WORKING DATA: Begin
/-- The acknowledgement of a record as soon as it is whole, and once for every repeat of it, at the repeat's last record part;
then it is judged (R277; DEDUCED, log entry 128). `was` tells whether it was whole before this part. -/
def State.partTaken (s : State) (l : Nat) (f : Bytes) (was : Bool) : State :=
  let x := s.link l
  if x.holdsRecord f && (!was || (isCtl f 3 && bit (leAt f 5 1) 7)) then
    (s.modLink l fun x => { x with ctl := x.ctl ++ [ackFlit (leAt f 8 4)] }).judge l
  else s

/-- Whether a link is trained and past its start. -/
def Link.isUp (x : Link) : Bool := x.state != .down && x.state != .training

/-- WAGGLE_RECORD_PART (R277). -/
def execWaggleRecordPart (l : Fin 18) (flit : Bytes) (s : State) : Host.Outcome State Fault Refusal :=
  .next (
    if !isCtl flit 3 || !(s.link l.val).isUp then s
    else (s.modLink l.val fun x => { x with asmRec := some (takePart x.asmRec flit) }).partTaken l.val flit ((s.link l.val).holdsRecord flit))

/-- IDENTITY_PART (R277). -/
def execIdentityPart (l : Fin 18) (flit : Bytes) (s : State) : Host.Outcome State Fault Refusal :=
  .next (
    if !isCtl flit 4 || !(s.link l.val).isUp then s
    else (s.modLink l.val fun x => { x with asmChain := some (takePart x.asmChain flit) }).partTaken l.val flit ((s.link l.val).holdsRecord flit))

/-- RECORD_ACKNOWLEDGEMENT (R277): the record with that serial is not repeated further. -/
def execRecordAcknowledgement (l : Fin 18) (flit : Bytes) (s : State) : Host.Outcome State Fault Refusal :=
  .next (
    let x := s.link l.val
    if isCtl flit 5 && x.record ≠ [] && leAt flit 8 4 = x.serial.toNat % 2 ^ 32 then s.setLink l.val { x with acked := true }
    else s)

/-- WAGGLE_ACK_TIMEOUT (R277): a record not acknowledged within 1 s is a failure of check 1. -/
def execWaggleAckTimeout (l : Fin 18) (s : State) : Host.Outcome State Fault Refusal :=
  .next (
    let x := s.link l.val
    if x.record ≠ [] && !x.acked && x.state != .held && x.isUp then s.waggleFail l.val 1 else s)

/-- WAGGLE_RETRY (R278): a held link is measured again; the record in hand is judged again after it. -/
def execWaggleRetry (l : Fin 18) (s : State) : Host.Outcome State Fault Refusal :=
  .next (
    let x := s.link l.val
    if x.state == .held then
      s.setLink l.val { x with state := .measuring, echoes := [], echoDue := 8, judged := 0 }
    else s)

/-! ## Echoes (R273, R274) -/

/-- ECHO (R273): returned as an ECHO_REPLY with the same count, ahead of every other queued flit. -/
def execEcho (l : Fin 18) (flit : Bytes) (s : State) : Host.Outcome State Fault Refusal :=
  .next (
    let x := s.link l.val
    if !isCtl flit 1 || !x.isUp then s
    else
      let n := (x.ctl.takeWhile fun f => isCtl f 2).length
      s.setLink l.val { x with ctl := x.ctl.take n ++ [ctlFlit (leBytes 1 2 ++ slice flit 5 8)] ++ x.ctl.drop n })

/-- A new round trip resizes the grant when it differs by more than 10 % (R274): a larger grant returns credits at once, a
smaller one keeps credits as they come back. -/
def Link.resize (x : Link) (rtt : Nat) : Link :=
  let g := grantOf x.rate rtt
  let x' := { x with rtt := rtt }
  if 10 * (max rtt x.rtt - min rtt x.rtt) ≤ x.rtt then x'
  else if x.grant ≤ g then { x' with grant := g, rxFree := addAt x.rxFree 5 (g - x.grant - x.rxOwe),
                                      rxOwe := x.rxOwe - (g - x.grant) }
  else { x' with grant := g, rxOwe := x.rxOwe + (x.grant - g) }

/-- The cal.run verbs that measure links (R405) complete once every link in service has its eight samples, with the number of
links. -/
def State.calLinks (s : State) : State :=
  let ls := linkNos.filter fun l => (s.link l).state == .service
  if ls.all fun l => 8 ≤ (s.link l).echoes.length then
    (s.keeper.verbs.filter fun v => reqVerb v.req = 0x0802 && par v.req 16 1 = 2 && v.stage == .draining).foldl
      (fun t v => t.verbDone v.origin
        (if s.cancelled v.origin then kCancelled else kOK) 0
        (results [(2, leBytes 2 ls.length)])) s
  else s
WORKING DATA: End
Copy the records above exactly, beginning at the line that contains "smaller one keeps" and stopping after the line that contains "x.rxOwe + (x.grant".

## EXERCISE ANSWER:
smaller one keeps credits as they come back. -/
def Link.resize (x : Link) (rtt : Nat) : Link :=
  let g := grantOf x.rate rtt
  let x' := { x with rtt := rtt }
  if 10 * (max rtt x.rtt - min rtt x.rtt) ≤ x.rtt then x'
  else if x.grant ≤ g then { x' with grant := g, rxFree := addAt x.rxFree 5 (g - x.grant - x.rxOwe),
                                      rxOwe := x.rxOwe - (g - x.grant) }
  else { x' with grant := g, rxOwe := x.rxOwe + (x.grant - g) }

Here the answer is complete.